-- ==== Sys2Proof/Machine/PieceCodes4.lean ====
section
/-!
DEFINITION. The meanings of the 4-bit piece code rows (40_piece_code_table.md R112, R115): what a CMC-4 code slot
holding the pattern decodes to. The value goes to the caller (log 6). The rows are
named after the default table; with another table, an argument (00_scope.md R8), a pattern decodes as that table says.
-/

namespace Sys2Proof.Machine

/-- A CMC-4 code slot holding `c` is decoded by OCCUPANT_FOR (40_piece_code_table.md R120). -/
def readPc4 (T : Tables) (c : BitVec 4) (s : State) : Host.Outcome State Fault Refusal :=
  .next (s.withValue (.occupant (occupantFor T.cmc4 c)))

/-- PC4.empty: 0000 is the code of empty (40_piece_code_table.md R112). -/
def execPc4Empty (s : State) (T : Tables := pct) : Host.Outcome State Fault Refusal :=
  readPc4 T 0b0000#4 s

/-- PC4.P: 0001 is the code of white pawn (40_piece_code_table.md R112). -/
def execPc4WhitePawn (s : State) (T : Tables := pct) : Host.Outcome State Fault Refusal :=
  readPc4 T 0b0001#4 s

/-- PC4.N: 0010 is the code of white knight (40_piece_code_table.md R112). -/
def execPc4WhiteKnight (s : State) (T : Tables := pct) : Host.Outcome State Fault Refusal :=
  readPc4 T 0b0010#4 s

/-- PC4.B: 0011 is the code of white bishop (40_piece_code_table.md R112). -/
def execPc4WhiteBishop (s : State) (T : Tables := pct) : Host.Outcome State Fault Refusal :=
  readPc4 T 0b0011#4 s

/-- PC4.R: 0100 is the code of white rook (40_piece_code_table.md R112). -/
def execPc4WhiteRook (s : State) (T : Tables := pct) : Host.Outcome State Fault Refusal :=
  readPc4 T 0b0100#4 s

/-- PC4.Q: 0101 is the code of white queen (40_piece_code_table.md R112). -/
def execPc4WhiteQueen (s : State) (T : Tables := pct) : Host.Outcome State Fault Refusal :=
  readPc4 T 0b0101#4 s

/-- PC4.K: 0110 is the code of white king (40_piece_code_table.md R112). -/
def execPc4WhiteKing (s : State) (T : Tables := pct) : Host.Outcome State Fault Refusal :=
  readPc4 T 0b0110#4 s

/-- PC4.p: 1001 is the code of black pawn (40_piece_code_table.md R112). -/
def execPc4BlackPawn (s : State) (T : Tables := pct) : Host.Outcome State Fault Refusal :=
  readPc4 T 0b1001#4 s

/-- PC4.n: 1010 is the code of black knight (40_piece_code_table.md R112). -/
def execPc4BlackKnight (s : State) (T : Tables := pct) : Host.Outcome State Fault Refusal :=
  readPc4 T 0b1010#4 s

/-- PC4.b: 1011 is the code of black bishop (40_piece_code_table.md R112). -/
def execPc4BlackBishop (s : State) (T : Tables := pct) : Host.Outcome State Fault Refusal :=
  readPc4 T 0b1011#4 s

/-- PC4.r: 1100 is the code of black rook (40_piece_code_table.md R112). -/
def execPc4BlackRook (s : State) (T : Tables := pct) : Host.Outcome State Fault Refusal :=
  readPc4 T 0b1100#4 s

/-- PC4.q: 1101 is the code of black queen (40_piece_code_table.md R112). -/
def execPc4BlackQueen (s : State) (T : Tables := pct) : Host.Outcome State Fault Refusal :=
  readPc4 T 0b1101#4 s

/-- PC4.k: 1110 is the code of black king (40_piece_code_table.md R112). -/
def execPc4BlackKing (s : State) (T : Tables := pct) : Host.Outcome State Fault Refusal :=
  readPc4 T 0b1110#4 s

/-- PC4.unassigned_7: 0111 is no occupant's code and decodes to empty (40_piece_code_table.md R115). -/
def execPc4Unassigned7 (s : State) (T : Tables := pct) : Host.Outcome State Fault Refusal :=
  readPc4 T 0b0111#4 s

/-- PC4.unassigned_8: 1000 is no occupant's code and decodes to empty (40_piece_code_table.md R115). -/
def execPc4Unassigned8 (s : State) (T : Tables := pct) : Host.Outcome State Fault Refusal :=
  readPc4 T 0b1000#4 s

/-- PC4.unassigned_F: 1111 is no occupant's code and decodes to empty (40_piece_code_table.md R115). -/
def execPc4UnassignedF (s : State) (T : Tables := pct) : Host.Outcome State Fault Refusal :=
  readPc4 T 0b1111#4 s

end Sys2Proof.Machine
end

————

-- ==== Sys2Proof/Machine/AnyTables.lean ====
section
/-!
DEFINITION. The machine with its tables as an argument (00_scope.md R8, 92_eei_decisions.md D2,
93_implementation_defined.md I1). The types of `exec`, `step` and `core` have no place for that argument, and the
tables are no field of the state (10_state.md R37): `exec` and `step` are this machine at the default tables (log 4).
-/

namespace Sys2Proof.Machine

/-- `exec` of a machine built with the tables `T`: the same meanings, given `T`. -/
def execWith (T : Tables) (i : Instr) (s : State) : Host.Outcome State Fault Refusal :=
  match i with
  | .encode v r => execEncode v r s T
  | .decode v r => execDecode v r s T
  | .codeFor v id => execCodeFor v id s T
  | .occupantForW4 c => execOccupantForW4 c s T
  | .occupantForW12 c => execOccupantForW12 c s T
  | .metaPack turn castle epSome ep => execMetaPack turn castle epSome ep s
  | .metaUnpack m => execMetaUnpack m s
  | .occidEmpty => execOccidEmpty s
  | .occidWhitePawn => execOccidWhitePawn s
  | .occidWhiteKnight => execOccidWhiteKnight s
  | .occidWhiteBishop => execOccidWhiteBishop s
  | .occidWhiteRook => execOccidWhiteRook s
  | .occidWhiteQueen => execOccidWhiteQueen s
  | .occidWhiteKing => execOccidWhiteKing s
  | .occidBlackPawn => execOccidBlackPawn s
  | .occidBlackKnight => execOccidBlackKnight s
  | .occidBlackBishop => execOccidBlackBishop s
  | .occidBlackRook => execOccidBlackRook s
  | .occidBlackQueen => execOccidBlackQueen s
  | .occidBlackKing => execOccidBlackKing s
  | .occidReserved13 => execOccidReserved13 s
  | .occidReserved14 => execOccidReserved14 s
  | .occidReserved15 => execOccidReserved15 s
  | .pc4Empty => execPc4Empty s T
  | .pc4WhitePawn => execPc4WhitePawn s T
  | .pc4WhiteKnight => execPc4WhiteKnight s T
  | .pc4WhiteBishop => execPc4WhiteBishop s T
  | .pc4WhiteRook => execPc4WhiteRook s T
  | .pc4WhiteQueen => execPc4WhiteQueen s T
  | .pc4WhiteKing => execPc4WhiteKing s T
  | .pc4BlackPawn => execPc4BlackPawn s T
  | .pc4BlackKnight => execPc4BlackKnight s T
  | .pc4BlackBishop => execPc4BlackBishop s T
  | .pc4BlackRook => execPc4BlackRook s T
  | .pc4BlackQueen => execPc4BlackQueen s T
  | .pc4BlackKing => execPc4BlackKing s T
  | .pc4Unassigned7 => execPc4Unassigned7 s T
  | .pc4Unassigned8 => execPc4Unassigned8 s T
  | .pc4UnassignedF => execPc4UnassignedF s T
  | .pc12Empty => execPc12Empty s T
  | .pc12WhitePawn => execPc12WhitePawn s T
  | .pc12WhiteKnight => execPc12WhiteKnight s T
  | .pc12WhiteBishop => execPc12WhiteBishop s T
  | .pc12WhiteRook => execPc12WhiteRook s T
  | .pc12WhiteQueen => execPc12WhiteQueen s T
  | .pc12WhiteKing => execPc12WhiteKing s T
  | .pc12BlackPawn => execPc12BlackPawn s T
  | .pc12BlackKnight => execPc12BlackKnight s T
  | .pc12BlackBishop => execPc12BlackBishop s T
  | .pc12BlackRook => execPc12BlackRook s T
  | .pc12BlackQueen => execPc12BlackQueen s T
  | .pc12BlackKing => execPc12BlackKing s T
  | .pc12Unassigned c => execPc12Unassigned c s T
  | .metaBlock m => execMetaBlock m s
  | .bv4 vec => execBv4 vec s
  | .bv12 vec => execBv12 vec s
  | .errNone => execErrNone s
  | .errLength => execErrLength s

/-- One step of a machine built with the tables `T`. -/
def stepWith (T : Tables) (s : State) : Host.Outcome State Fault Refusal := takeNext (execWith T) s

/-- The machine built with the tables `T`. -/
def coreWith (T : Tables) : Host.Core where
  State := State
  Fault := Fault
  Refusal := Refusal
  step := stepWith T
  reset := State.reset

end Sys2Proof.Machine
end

————

◆ **What this task involves**
With the first line being the one containing "-- ==== Sys2Proof/Machine/PieceCodes4.lean" and the last line the one containing "white queen (40_piece_code_table.md R112). -/", transcribe exactly the lines above that fall in that range.

◆ **Answer for the task**
-- ==== Sys2Proof/Machine/PieceCodes4.lean ====
section
/-!
DEFINITION. The meanings of the 4-bit piece code rows (40_piece_code_table.md R112, R115): what a CMC-4 code slot
holding the pattern decodes to. The value goes to the caller (log 6). The rows are
named after the default table; with another table, an argument (00_scope.md R8), a pattern decodes as that table says.
-/

namespace Sys2Proof.Machine

/-- A CMC-4 code slot holding `c` is decoded by OCCUPANT_FOR (40_piece_code_table.md R120). -/
def readPc4 (T : Tables) (c : BitVec 4) (s : State) : Host.Outcome State Fault Refusal :=
  .next (s.withValue (.occupant (occupantFor T.cmc4 c)))

/-- PC4.empty: 0000 is the code of empty (40_piece_code_table.md R112). -/
def execPc4Empty (s : State) (T : Tables := pct) : Host.Outcome State Fault Refusal :=
  readPc4 T 0b0000#4 s

/-- PC4.P: 0001 is the code of white pawn (40_piece_code_table.md R112). -/
def execPc4WhitePawn (s : State) (T : Tables := pct) : Host.Outcome State Fault Refusal :=
  readPc4 T 0b0001#4 s

/-- PC4.N: 0010 is the code of white knight (40_piece_code_table.md R112). -/
def execPc4WhiteKnight (s : State) (T : Tables := pct) : Host.Outcome State Fault Refusal :=
  readPc4 T 0b0010#4 s

/-- PC4.B: 0011 is the code of white bishop (40_piece_code_table.md R112). -/
def execPc4WhiteBishop (s : State) (T : Tables := pct) : Host.Outcome State Fault Refusal :=
  readPc4 T 0b0011#4 s

/-- PC4.R: 0100 is the code of white rook (40_piece_code_table.md R112). -/
def execPc4WhiteRook (s : State) (T : Tables := pct) : Host.Outcome State Fault Refusal :=
  readPc4 T 0b0100#4 s

/-- PC4.Q: 0101 is the code of white queen (40_piece_code_table.md R112). -/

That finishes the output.